> EXTRACTED INFORMATION
################
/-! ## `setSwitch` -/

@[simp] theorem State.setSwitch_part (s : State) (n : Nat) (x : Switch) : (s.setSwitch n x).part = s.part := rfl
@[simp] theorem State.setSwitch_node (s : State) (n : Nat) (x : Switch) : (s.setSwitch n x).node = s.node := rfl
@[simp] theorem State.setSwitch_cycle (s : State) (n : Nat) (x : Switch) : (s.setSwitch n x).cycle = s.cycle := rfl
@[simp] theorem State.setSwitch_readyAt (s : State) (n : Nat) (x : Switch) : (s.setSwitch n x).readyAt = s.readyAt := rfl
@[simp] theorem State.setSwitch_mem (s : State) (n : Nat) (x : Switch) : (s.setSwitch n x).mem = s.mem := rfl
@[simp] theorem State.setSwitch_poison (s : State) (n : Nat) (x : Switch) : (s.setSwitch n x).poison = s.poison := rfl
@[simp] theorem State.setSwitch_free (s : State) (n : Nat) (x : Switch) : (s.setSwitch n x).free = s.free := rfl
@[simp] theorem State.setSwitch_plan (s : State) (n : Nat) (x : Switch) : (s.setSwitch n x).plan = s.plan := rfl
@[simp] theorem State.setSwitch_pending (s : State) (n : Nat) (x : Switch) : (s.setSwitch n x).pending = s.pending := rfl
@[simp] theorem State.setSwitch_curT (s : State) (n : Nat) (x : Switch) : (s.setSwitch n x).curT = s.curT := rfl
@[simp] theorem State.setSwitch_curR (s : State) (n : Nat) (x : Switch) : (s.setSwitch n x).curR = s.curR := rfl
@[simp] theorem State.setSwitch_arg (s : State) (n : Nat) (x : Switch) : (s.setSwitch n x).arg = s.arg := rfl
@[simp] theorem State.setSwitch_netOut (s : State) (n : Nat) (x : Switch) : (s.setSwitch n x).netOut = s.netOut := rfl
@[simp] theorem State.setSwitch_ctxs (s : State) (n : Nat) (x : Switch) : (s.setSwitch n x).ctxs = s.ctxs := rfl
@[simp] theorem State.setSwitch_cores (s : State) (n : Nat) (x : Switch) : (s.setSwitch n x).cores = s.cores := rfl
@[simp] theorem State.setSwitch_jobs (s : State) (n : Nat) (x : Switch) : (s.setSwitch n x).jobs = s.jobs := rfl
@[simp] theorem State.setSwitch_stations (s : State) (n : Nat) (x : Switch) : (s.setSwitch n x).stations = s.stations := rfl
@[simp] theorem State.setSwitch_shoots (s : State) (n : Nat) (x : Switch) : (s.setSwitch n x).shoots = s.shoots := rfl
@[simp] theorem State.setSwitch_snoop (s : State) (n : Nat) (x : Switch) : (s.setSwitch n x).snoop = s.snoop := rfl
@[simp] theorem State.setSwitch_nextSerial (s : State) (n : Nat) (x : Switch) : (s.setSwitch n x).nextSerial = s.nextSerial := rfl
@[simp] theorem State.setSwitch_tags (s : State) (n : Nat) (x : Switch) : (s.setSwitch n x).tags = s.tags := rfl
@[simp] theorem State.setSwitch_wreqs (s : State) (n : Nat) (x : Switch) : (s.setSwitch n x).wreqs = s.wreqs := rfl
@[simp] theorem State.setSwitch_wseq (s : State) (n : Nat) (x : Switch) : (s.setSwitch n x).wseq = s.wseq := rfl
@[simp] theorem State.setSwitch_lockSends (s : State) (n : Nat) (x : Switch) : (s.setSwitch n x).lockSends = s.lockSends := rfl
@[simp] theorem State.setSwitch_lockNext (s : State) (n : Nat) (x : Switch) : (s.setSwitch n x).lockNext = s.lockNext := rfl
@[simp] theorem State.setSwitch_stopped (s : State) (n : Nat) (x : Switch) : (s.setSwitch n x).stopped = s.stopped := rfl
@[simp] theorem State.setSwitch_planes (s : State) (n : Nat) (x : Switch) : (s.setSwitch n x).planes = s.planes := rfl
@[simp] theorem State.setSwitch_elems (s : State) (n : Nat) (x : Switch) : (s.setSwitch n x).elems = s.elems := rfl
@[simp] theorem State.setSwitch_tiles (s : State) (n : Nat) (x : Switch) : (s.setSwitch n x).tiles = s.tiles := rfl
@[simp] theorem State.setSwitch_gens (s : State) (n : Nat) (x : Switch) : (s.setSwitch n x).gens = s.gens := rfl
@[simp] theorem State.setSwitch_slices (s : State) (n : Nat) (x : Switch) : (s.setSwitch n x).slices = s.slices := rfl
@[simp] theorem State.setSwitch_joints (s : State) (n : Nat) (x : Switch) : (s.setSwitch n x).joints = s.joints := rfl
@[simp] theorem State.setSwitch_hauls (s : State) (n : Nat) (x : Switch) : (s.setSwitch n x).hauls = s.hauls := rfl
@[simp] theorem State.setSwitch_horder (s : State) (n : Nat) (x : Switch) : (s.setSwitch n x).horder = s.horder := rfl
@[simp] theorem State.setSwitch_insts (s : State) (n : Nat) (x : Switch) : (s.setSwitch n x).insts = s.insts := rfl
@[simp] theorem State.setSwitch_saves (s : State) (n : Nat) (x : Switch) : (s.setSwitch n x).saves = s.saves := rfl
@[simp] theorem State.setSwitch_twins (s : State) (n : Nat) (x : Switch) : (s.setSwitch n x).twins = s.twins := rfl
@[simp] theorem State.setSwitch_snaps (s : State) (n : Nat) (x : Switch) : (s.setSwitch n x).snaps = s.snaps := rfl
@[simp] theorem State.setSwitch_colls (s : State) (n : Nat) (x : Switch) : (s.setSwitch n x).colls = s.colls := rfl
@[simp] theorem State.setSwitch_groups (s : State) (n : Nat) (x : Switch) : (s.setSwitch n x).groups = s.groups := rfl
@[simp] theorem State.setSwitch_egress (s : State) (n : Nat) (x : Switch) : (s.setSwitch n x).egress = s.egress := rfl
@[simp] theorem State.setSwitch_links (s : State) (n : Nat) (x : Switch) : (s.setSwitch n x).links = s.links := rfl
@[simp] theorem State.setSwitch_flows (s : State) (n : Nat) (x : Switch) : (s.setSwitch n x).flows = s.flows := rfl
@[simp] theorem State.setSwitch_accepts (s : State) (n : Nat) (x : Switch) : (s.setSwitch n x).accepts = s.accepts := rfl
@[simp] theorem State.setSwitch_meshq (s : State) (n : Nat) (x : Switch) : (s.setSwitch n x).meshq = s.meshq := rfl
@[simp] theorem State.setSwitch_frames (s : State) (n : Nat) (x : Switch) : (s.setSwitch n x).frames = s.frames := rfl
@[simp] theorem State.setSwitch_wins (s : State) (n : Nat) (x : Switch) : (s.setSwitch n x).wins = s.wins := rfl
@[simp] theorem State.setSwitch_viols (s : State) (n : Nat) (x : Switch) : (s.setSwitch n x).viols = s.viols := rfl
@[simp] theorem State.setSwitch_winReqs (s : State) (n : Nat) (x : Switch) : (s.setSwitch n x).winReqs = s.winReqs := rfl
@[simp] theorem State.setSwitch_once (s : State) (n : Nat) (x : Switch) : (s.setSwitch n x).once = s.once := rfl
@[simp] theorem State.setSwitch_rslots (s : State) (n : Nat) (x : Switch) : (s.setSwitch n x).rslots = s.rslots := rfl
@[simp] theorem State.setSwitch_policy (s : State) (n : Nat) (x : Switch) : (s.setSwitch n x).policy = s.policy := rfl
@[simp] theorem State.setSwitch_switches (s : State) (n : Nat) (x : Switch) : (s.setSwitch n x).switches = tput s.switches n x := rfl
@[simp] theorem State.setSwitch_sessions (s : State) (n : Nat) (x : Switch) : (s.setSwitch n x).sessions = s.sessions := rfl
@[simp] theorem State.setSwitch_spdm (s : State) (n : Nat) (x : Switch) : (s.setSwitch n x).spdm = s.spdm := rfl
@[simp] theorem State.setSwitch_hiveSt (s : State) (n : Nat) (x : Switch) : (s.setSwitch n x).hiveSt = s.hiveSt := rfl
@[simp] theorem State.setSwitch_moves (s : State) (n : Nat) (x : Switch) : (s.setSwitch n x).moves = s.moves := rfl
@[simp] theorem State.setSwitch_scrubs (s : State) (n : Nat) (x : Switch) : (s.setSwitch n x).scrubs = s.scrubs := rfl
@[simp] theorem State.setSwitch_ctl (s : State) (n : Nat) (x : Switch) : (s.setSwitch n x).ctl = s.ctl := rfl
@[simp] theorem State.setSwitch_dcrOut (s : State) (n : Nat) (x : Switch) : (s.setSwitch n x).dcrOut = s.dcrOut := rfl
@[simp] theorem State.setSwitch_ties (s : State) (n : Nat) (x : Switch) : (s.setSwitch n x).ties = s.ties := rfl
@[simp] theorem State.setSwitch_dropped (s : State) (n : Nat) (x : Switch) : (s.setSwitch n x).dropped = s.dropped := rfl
################
Within the material above, extract exactly the lines that start at the line containing "s.gens := rfl" and stop after the line containing "s.slices := rfl", and only those.

@[simp] theorem State.setSwitch_gens (s : State) (n : Nat) (x : Switch) : (s.setSwitch n x).gens = s.gens := rfl
@[simp] theorem State.setSwitch_slices (s : State) (n : Nat) (x : Switch) : (s.setSwitch n x).slices = s.slices := rfl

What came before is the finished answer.